The surgical treatment of people with high-grade dysplasia is controversial. Some experts believe that esophagectomy should be used as a measure to protect against cancer. Other experts believe that it's sufficient to schedule screening endoscopies every three to six months and perform an esophagectomy only if cancer develops. Doctors generally don't recommend surgery for people with declining health or for those who are too weak to withstand this major procedure.

Alternatives to medications and surgery
Removal (ablation) of dysplasia makes possible the reversal of Barrett's esophagus, and it may prevent esophageal cancer. Combined with PPIs, ablation may be appropriate especially if you're not a good candidate for an esophagectomy. Ablation procedures include:

  • Photodynamic therapy (PDT). First, you'll be injected with a drug called porfimer sodium (Photofrin) that makes the Barrett's cells sensitive to light. Then, your doctor inserts a specialized light source into your esophagus. The light causes a reaction with the Photofrin that destroys Barrett's cells.
  • Electrocautery. Your doctor inserts an electric wire into your esophagus to burn away dysplasia.
  • Laser therapy. Your doctor uses a hot beam of light (laser) inserted into your esophagus to burn away Barrett's cells.
  • Argon plasma coagulation. Your doctor releases a jet of argon gas into your esophagus along with an electric current to burn away dysplasia.
  • Endoscopic mucosal resection. Using an endoscope, your doctor injects a saline solution under the area of your esophagus that contains dysplasia. A blister forms under these abnormal cells, allowing your doctor to cut or suction the abnormal area away from the underlying tissue without damaging the rest of your esophagus. Your doctor may recommend following this procedure with photodynamic therapy.
  • Radiofrequency ablation. During this procedure, your doctor guides a tiny camera and a small balloon down your esophagus. The balloon and camera help your doctor measure the size of your esophagus and the length of the area that needs treatment. Then, your doctor inserts a second balloon, specifically sized to fit the area requiring treatment. The second balloon delivers a short burst of energy that burns out (ablates) the dysplasia.

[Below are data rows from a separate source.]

-- ==== Sys2Proof/Tests/Slice0.lean ====
section
/-!
SUPPORT. Tests. Words written out from the encodings, one for every constructor, decode to their instructions;
ill-formed terms are refused; the test vectors of `95_test_vectors.md` and the examples of the rules run on small states,
one instruction each; and for every statement with hypotheses, a witness that they can be met, clause by clause.
-/

namespace Sys2Proof.Tests

open Sys2Proof Sys2Proof.Machine

-- One theorem at a time: the kernel evaluations of many at once take too much memory.
set_option Elab.async false

/-! ## Encoding -/

/-- Each word decodes to its instruction, which is well formed and is encoded as the word. -/
noncomputable def decodes (rows : List (Word32 × Instr)) : Bool :=
  rows.all fun p => decide (decode p.1 = some p.2) && wellFormed p.2 && decide (encode p.2 = p.1)

theorem test_decode_0 : decodes
    [(0x01000000, .NOP),
     (0x17134F06, .SETHI 11 0x134F06),
     (0x9A054006, .ADD 13 21 (.reg 6)),
     (0x980CC00D, .AND 12 19 (.reg 13)),
     (0x8410C004, .OR 2 3 (.reg 4)),
     (0x9018E3C8, .XOR 8 3 (.imm 968)),
     (0xB624C00E, .SUB 27 19 (.reg 14)),
     (0xAA2D63F5, .ANDN 21 21 (.imm 1013)),
     (0xA634C00E, .ORN 19 19 (.reg 14)),
     (0x843CB288, .XNOR 2 18 (.imm 4744)),
     (0x9C4173BE, .ADDC 14 5 (.imm 5054)),
     (0xA44EE698, .MULX 18 27 (.imm 1688)),
     (0xA654F7D5, .UMUL 19 19 (.imm 6101)),
     (0x885CA3D0, .SMUL 4 18 (.imm 976)),
     (0xA861C01B, .SUBC 20 7 (.reg 27)),
     (0xB26AC01D, .UDIVX 25 11 (.reg 29)),
     (0x9872800B, .UDIV 12 10 (.reg 11)),
     (0xAE7E4013, .SDIV 23 25 (.reg 19)),
     (0xA2843CB9, .ADDcc 17 16 (.imm 7353)),
     (0x948D278E, .ANDcc 10 20 (.imm 1934)),
     (0xA2938015, .ORcc 17 14 (.reg 21)),
     (0x8A9F8002, .XORcc 5 30 (.reg 2)),
     (0xBEA58014, .SUBcc 31 22 (.reg 20)),
     (0x96ADC01F, .ANDNcc 11 23 (.reg 31)),
     (0xA6B68005, .ORNcc 19 26 (.reg 5)),
     (0xBEBA4004, .XNORcc 31 9 (.reg 4)),
     (0x84C63C85, .ADDCcc 2 24 (.imm 7301)),
     (0x94D5C016, .UMULcc 10 23 (.reg 22)),
     (0x82DFC00A, .SMULcc 1 31 (.reg 10)),
     (0xA8E1000D, .SUBCcc 20 4 (.reg 13)),
     (0xB2F2800F, .UDIVcc 25 10 (.reg 15)),
     (0x9AFB7FC6, .SDIVcc 13 13 (.imm 8134)),
     (0x87018011, .TADDcc 3 6 (.reg 17)),
     (0xBB0971D1, .TSUBcc 29 5 (.imm 4561)),
     (0xAF13B859, .TADDccTV 23 14 (.imm 6233)),
     (0xBF1A000B, .TSUBccTV 31 8 (.reg 11)),
     (0x8B2220C5, .MULScc 5 8 (.imm 197)),
     (0xA16EF0D0, .SDIVX 16 27 (.imm 4304)),
     (0x95284017, .SLL 10 1 (.reg 23)),
     (0xA92CD008, .SLLX 20 19 (.reg 8)),
     (0xAF372003, .SRL 23 28 (.imm 3)),
     (0x9F377032, .SRLX 15 29 (.imm 50)),
     (0x9B3B401E, .SRA 13 13 (.reg 30)),
     (0xAB3B5004, .SRAX 21 13 (.reg 4)),
     (0x8F638015, .MOVfcc0 7 .ule (.reg 21)),
     (0xA9604809, .MOVfcc1 20 .ne (.reg 9)),
     (0xA560F068, .MOVfcc2 18 .ul (.imm 104)),
     (0x8761BA60, .MOVfcc3 3 .g (.imm 608)),
     (0xAB6625D3, .MOVicc 21 .a (.imm 1491)),
     (0xA164D01F, .MOVxcc 16 .l (.reg 31))] = true := by
  decide +kernel

theorem test_decode_1 : decodes
    [(0x9F700013, .POPC 15 (.reg 19)),
     (0x87794415, .MOVRZ 3 5 (.reg 21)),
     (0xB17A480A, .MOVRLEZ 24 9 (.reg 10)),
     (0xA3784C17, .MOVRLZ 17 1 (.reg 23)),
     (0x8B7DF437, .MOVRNZ 5 23 (.imm 55)),
     (0xB37C5805, .MOVRGZ 25 17 (.reg 5)),
     (0xAF7F1C17, .MOVRGEZ 23 28 (.reg 23)),
     (0xBDB18236, .ADDXC 30 6 22),
     (0xB3B20275, .ADDXCcc 25 8 21),
     (0xABB202CC, .UMULXHI 21 8 12),
     (0xB5B002EF, .LZCNT 26 15),
     (0xB7B3482E, .SUBXC 27 13 14),
     (0x8FB4487F, .SUBXCcc 7 17 31),
     (0x99B622A1, .XMULX 12 24 1),
     (0x83B6A2D1, .XMULXHI 1 26 17),
     (0x003C725C, .ILLTRAP 0x3C725C),
     (0x204F27D8, .BPN true .icc true 0x727D8),
     (0x22638703, .BPE true .xcc false 0x38703),
     (0x044B25B5, .BPLE false .icc true 0x325B5),
     (0x264807D1, .BPL true .icc true 0x7D1),
     (0x2861EB20, .BPLEU true .xcc false 0x1EB20),
     (0x2A4ADB39, .BPCS true .icc true 0x2DB39),
     (0x2C66555A, .BPNEG true .xcc false 0x6555A),
     (0x2E628AAC, .BPVS true .xcc false 0x28AAC),
     (0x10426B1C, .BPA false .icc false 0x26B1C),
     (0x324D9B44, .BPNE true .icc true 0x59B44),
     (0x14403A56, .BPG false .icc false 0x3A56),
     (0x164B1DEC, .BPGE false .icc true 0x31DEC),
     (0x184B678B, .BPGU false .icc true 0x3678B),
     (0x3A4C265B, .BPCC true .icc true 0x4265B),
     (0x3C45A919, .BPPOS true .icc false 0x5A919),
     (0x3E626DEB, .BPVC true .xcc false 0x26DEB),
     (0x00B85603, .BN false 0x385603),
     (0x028080DC, .BE false 0x80DC),
     (0x04960F75, .BLE false 0x160F75),
     (0x06BC9B6A, .BL false 0x3C9B6A),
     (0x0887E798, .BLEU false 0x7E798),
     (0x2ABDC222, .BCS true 0x3DC222),
     (0x0C8745F6, .BNEG false 0x745F6),
     (0x0E987CB8, .BVS false 0x187CB8),
     (0x308566C5, .BA true 0x566C5),
     (0x12B9E0E6, .BNE false 0x39E0E6),
     (0x14881C78, .BG false 0x81C78),
     (0x36A9ADB5, .BGE true 0x29ADB5),
     (0x18A37AD0, .BGU false 0x237AD0),
     (0x3ABD304B, .BCC true 0x3D304B),
     (0x1CA13A51, .BPOS false 0x213A51),
     (0x1EB9489A, .BVC false 0x39489A),
     (0x02F908E3, .BRZ false true 4 0xC8E3),
     (0x24D8FB35, .BRLEZ true true 3 0x7B35)] = true := by
  decide +kernel

theorem test_decode_2 : decodes
    [(0x26E1DB05, .BRLZ true false 7 0x9B05),
     (0x0AE7FB7C, .BRNZ false false 31 0xBB7C),
     (0x0CDF4646, .BRGZ false true 29 0x4646),
     (0x2EC63031, .BRGEZ true false 24 0x3031),
     (0x12CB794A, .CWBE 13 (.imm 10) 0x1CA),
     (0x14D1B6D9, .CWBLE 6 (.imm 25) 0x2B6),
     (0x16C39794, .CWBL 14 (.reg 20) 0xBC),
     (0x18DE1575, .CWBLEU 24 (.reg 21) 0x3AB),
     (0x1AD3F4D8, .CWBCS 15 (.imm 24) 0x2A6),
     (0x1CC47CE4, .CWBNEG 17 (.imm 4) 0xE7),
     (0x1EC7B586, .CWBVS 30 (.imm 6) 0xAC),
     (0x32D2452B, .CWBNE 9 (.reg 11) 0x229),
     (0x34D6423B, .CWBG 25 (.reg 27) 0x211),
     (0x36D353BF, .CWBGE 13 (.reg 31) 0x29D),
     (0x38D8CCEB, .CWBGU 3 (.reg 11) 0x367),
     (0x3AC756A1, .CWBCC 29 (.reg 1) 0xB5),
     (0x3CC6910E, .CWBPOS 26 (.reg 14) 0x88),
     (0x3EC262FD, .CWBVC 9 (.imm 29) 0x17),
     (0x12F2E49A, .CXBE 11 (.imm 26) 0x224),
     (0x14E51C0F, .CXBLE 20 (.reg 15) 0xE0),
     (0x16E993AB, .CXBL 6 (.reg 11) 0x19D),
     (0x18EF94B3, .CXBLEU 30 (.reg 19) 0x1A5),
     (0x1AF2854B, .CXBCS 10 (.reg 11) 0x22A),
     (0x1CE32970, .CXBNEG 12 (.imm 16) 0x4B),
     (0x1EF8598C, .CXBVS 1 (.reg 12) 0x3CC),
     (0x32FA2EA6, .CXBNE 8 (.imm 6) 0x375),
     (0x34F58ED9, .CXBG 22 (.reg 25) 0x276),
     (0x36F5D7AE, .CXBGE 23 (.reg 14) 0x2BD),
     (0x38F9E788, .CXBGU 7 (.imm 8) 0x33C),
     (0x3AE323A8, .CXBCC 12 (.imm 8) 0x1D),
     (0x3CF8EE50, .CXBPOS 3 (.imm 16) 0x372),
     (0x3EF18838, .CXBVC 6 (.reg 24) 0x241),
     (0x016759EB, .FBPN false 2 false 0x759EB),
     (0x035F2218, .FBPNE false 1 true 0x72218),
     (0x056D4348, .FBPLG false 2 true 0x54348),
     (0x2754F3E8, .FBPUL true 1 false 0x4F3E8),
     (0x09600460, .FBPL false 2 false 0x460),
     (0x2B779823, .FBPUG true 3 false 0x79823),
     (0x2D501447, .FBPG true 1 false 0x1447),
     (0x0F624D45, .FBPU false 2 false 0x24D45),
     (0x31485C22, .FBPA true 0 true 0x5C22),
     (0x33615A0A, .FBPE true 2 false 0x15A0A),
     (0x157FE834, .FBPUE false 3 true 0x7E834),
     (0x1760B35B, .FBPGE false 2 false 0xB35B),
     (0x3953ADD6, .FBPUGE true 1 false 0x3ADD6),
     (0x1B422126, .FBPLE false 0 false 0x22126),
     (0x3D4F38E0, .FBPULE true 0 true 0x738E0),
     (0x1F47D426, .FBPO false 0 false 0x7D426),
     (0x21806C9A, .FBN true 0x6C9A),
     (0x2388F96A, .FBNE true 0x8F96A)] = true := by
  decide +kernel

    Radiofrequency ablation is a fairly new procedure that is still being studied. However, research shows that more than 70 percent of those treated are free of dysplasia up to 12 months after treatment. Complications can include esophageal perforation (rupture) and strictures (narrowing).

The long-term effectiveness of ablation procedures in preventing cancer is still being studied.